Friday, July 24, 2020

Array copy versus Array View


Array copy versus Array View


When you .copy() an array into another array, it will be its own distinct space in memory with a control of its copy of the data. However, if you run the .view() member function on an array, any change to the view changes the original and vice versa. Think of .view() as having a memory address reference to an established variable instead of a new variable.

If you're uncertain whether a variable is a copy, or a view of the original, you can use the .base member property of the array class to figure it out. It will return None if it's a copy, and the actual original full array if not.

Use the .shape member property of the array class to return a tuple of the length of each dimension.

A somewhat complex and feature-rich member method of the array object class is the .reshape() function. In order to reshape an array, you cannot have any voids or unused elements, which means the multiplicative sum of the dimensions in the original array must equal the multiplicative sum of the dimensions for the reshaped array. Even after you do a reshape, checking the .base member property will turn the original array, which means it must be using extra memory if it's able to know the original array and also the reshaped one.


For example:

 [[1, 2, 3], [7,8,9]]


is a 2 (rows) by 3 (columns) dimensional array. It is convertible into a 3 by 2 array or a 1 by 6 array or into a 6 by 1 array. That's because 2*3 = 3*2 = 1*6 = 6*1 = 6. It is NOT convertible into 3 by 3 array because 3*3= = 9, so there would be 3 void/empty positions in the 3 by 3 array; Python will generate an error message if you try this.

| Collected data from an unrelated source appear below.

/-- Major 0x01: ADD, SUB, AND, OR, XOR, ANDN, ORN, SHL, SHR, SAR, MIN, MAX, MINU, MAXU, CLZ, POPC, BFX, BFI, CMPT (R33). -/
def decodeMajor01 (w : W32) : SlotDecode :=
  match (w.extractLsb' 0 5).toNat with
  | 0 => slotIf (true) (.add (w.extractLsb' 23 3) (w.extractLsb' 17 6) (w.extractLsb' 11 6) (w.extractLsb' 5 6))
  | 1 => slotIf (true) (.sub (w.extractLsb' 23 3) (w.extractLsb' 17 6) (w.extractLsb' 11 6) (w.extractLsb' 5 6))
  | 2 => slotIf (true) (.and (w.extractLsb' 23 3) (w.extractLsb' 17 6) (w.extractLsb' 11 6) (w.extractLsb' 5 6))
  | 3 => slotIf (true) (.or (w.extractLsb' 23 3) (w.extractLsb' 17 6) (w.extractLsb' 11 6) (w.extractLsb' 5 6))
  | 4 => slotIf (true) (.xor (w.extractLsb' 23 3) (w.extractLsb' 17 6) (w.extractLsb' 11 6) (w.extractLsb' 5 6))
  | 5 => slotIf (true) (.andn (w.extractLsb' 23 3) (w.extractLsb' 17 6) (w.extractLsb' 11 6) (w.extractLsb' 5 6))
  | 6 => slotIf (true) (.orn (w.extractLsb' 23 3) (w.extractLsb' 17 6) (w.extractLsb' 11 6) (w.extractLsb' 5 6))
  | 7 => slotIf (true) (.shl (w.extractLsb' 23 3) (w.extractLsb' 17 6) (w.extractLsb' 11 6) (w.extractLsb' 5 6))
  | 8 => slotIf (true) (.shr (w.extractLsb' 23 3) (w.extractLsb' 17 6) (w.extractLsb' 11 6) (w.extractLsb' 5 6))
  | 9 => slotIf (true) (.sar (w.extractLsb' 23 3) (w.extractLsb' 17 6) (w.extractLsb' 11 6) (w.extractLsb' 5 6))
  | 10 => slotIf (true) (.min (w.extractLsb' 23 3) (w.extractLsb' 17 6) (w.extractLsb' 11 6) (w.extractLsb' 5 6))
  | 11 => slotIf (true) (.max (w.extractLsb' 23 3) (w.extractLsb' 17 6) (w.extractLsb' 11 6) (w.extractLsb' 5 6))
  | 12 => slotIf (true) (.minu (w.extractLsb' 23 3) (w.extractLsb' 17 6) (w.extractLsb' 11 6) (w.extractLsb' 5 6))
  | 13 => slotIf (true) (.maxu (w.extractLsb' 23 3) (w.extractLsb' 17 6) (w.extractLsb' 11 6) (w.extractLsb' 5 6))
  | 14 => slotIf (decide ((w.extractLsb' 5 6) = 0#6)) (.clz (w.extractLsb' 23 3) (w.extractLsb' 17 6) (w.extractLsb' 11 6))
  | 15 => slotIf (decide ((w.extractLsb' 5 6) = 0#6)) (.popc (w.extractLsb' 23 3) (w.extractLsb' 17 6) (w.extractLsb' 11 6))
  | 16 => slotIf (true) (.bfx (w.extractLsb' 23 3) (w.extractLsb' 17 6) (w.extractLsb' 11 6) (w.extractLsb' 5 6))
  | 17 => slotIf (true) (.bfi (w.extractLsb' 23 3) (w.extractLsb' 17 6) (w.extractLsb' 11 6) (w.extractLsb' 5 6))
  | 18 => slotIf (decide ((w.extractLsb' 17 6) = 0#6)) (.cmpt (w.extractLsb' 23 3) (w.extractLsb' 11 6) (w.extractLsb' 5 6))
  | _ => .illegal 2

/-- Major 0x02: MUL, MULH, MULHU, DIV, DIVU, REM, REMU (R33). -/
def decodeMajor02 (w : W32) : SlotDecode :=
  match (w.extractLsb' 0 5).toNat with
  | 0 => slotIf (true) (.mul (w.extractLsb' 23 3) (w.extractLsb' 17 6) (w.extractLsb' 11 6) (w.extractLsb' 5 6))
  | 1 => slotIf (true) (.mulh (w.extractLsb' 23 3) (w.extractLsb' 17 6) (w.extractLsb' 11 6) (w.extractLsb' 5 6))
  | 2 => slotIf (true) (.mulhu (w.extractLsb' 23 3) (w.extractLsb' 17 6) (w.extractLsb' 11 6) (w.extractLsb' 5 6))
  | 3 => slotIf (true) (.div (w.extractLsb' 23 3) (w.extractLsb' 17 6) (w.extractLsb' 11 6) (w.extractLsb' 5 6))
  | 4 => slotIf (true) (.divu (w.extractLsb' 23 3) (w.extractLsb' 17 6) (w.extractLsb' 11 6) (w.extractLsb' 5 6))
  | 5 => slotIf (true) (.rem (w.extractLsb' 23 3) (w.extractLsb' 17 6) (w.extractLsb' 11 6) (w.extractLsb' 5 6))
  | 6 => slotIf (true) (.remu (w.extractLsb' 23 3) (w.extractLsb' 17 6) (w.extractLsb' 11 6) (w.extractLsb' 5 6))
  | _ => .illegal 2

/-- Major 0x03: CMP (R33). -/
def decodeMajor03 (w : W32) : SlotDecode :=
  slotIf (decide ((w.extractLsb' 20 3) = 0#3)) (.cmp (w.extractLsb' 23 3) (w.extractLsb' 17 3) (w.extractLsb' 11 6) (w.extractLsb' 5 6) (w.extractLsb' 0 5))

/-- Major 0x04: SEL (R33). -/
def decodeMajor04 (w : W32) : SlotDecode :=
  slotIf (decide ((w.extractLsb' 3 2) = 0#2)) (.sel (w.extractLsb' 23 3) (w.extractLsb' 17 6) (w.extractLsb' 11 6) (w.extractLsb' 5 6) (w.extractLsb' 0 3))

/-- Major 0x05: PAND, POR, PXOR, PGET, PSET (R33). -/
def decodeMajor05 (w : W32) : SlotDecode :=
  match (w.extractLsb' 0 5).toNat with
  | 0 => slotIf (decide ((w.extractLsb' 8 3) = 0#3) && decide ((w.extractLsb' 14 3) = 0#3) && decide ((w.extractLsb' 20 3) = 0#3)) (.pand (w.extractLsb' 23 3) (w.extractLsb' 17 3) (w.extractLsb' 11 3) (w.extractLsb' 5 3))
  | 1 => slotIf (decide ((w.extractLsb' 8 3) = 0#3) && decide ((w.extractLsb' 14 3) = 0#3) && decide ((w.extractLsb' 20 3) = 0#3)) (.por (w.extractLsb' 23 3) (w.extractLsb' 17 3) (w.extractLsb' 11 3) (w.extractLsb' 5 3))
  | 2 => slotIf (decide ((w.extractLsb' 8 3) = 0#3) && decide ((w.extractLsb' 14 3) = 0#3) && decide ((w.extractLsb' 20 3) = 0#3)) (.pxor (w.extractLsb' 23 3) (w.extractLsb' 17 3) (w.extractLsb' 11 3) (w.extractLsb' 5 3))
  | 3 => slotIf (decide ((w.extractLsb' 5 12) = 0#12)) (.pget (w.extractLsb' 23 3) (w.extractLsb' 17 6))
  | 4 => slotIf (decide ((w.extractLsb' 5 6) = 0#6) && decide ((w.extractLsb' 20 3) = 0#3)) (.pset (w.extractLsb' 23 3) (w.extractLsb' 17 3) (w.extractLsb' 11 6))
  | _ => .illegal 2

/-- Major 0x06: ADDI (R33). -/
def decodeMajor06 (w : W32) : SlotDecode :=
  slotIf (true) (.addi (w.extractLsb' 23 3) (w.extractLsb' 17 6) (w.extractLsb' 11 6) (w.extractLsb' 0 11))

/-- Major 0x07: ANDI (R33). -/
def decodeMajor07 (w : W32) : SlotDecode :=
  slotIf (true) (.andi (w.extractLsb' 23 3) (w.extractLsb' 17 6) (w.extractLsb' 11 6) (w.extractLsb' 0 11))

/-- Major 0x08: ORI (R33). -/
def decodeMajor08 (w : W32) : SlotDecode :=
  slotIf (true) (.ori (w.extractLsb' 23 3) (w.extractLsb' 17 6) (w.extractLsb' 11 6) (w.extractLsb' 0 11))

/-- Major 0x09: XORI (R33). -/
def decodeMajor09 (w : W32) : SlotDecode :=
  slotIf (true) (.xori (w.extractLsb' 23 3) (w.extractLsb' 17 6) (w.extractLsb' 11 6) (w.extractLsb' 0 11))

/-- Major 0x0A: SHLI, SHRI, SARI (R33). -/
def decodeMajor0A (w : W32) : SlotDecode :=
  match (w.extractLsb' 6 2).toNat with
  | 0 => slotIf (decide ((w.extractLsb' 8 3) = 0#3)) (.shli (w.extractLsb' 23 3) (w.extractLsb' 17 6) (w.extractLsb' 11 6) (w.extractLsb' 0 6))
  | 1 => slotIf (decide ((w.extractLsb' 8 3) = 0#3)) (.shri (w.extractLsb' 23 3) (w.extractLsb' 17 6) (w.extractLsb' 11 6) (w.extractLsb' 0 6))
  | 2 => slotIf (decide ((w.extractLsb' 8 3) = 0#3)) (.sari (w.extractLsb' 23 3) (w.extractLsb' 17 6) (w.extractLsb' 11 6) (w.extractLsb' 0 6))
  | _ => .illegal 2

ValueError: cannot reshape array of size 6 into shape (3,3)


import numpy as np

hopscotch = np.array([[1, 2, 3, 4, 5, 6], [7, 8, 9, 10, 11, 12]]) # 2 rows by 6 columns

print(hopscotch)

new_hopscotch = hopscotch.reshape(4, 3)

print(new_hopscotch)

# results in a second array with 4 rows and 3 columns

[[ 1  2  3  4  5  6]

 [ 7  8  9 10 11 12]]

[[ 1  2  3]

 [ 4  5  6]

 [ 7  8  9]

 [10 11 12]]


You can also reshape two arrays of the same dimensionality for example a 2-D array of 3 by 5, into a 2-D array with 5 by 3 elements preserves all elements without voids or unused elements. Both arrays are two dimensional; you just transposed them.

Python allows you to have one unknown dimension in a .reshape() function call. The unknown dimension is marked by -1 and it can be in any position of any dimension of the argument list of the .reshape() function call.


If you do reshape with a single parameter of -1, that will flatten any N-dimensional array into a 1D array.

import numpy as np

hopscotch = np.array([1, 2, 3, 4, 5, 6, 7, 8])

new_hopscotch = hopscotch.reshape(2, -1, 2)

.reshape() figures out on its own what the 2nd dimension length should be.

print(new_hopscotch)

print(new_hopscotch.base)

# results in:

[[[1 2]

  [3 4]]


 [[5 6]

  [7 8]]]

[1 2 3 4 5 6 7 8]


--------------------------------



import numpy as np


original = np.array([[1, 2, 3], [4, 5, 6]])


for x in original:

  for y in x:

    print(y)


print("------ The next version may be faster as it only uses one loop ------------")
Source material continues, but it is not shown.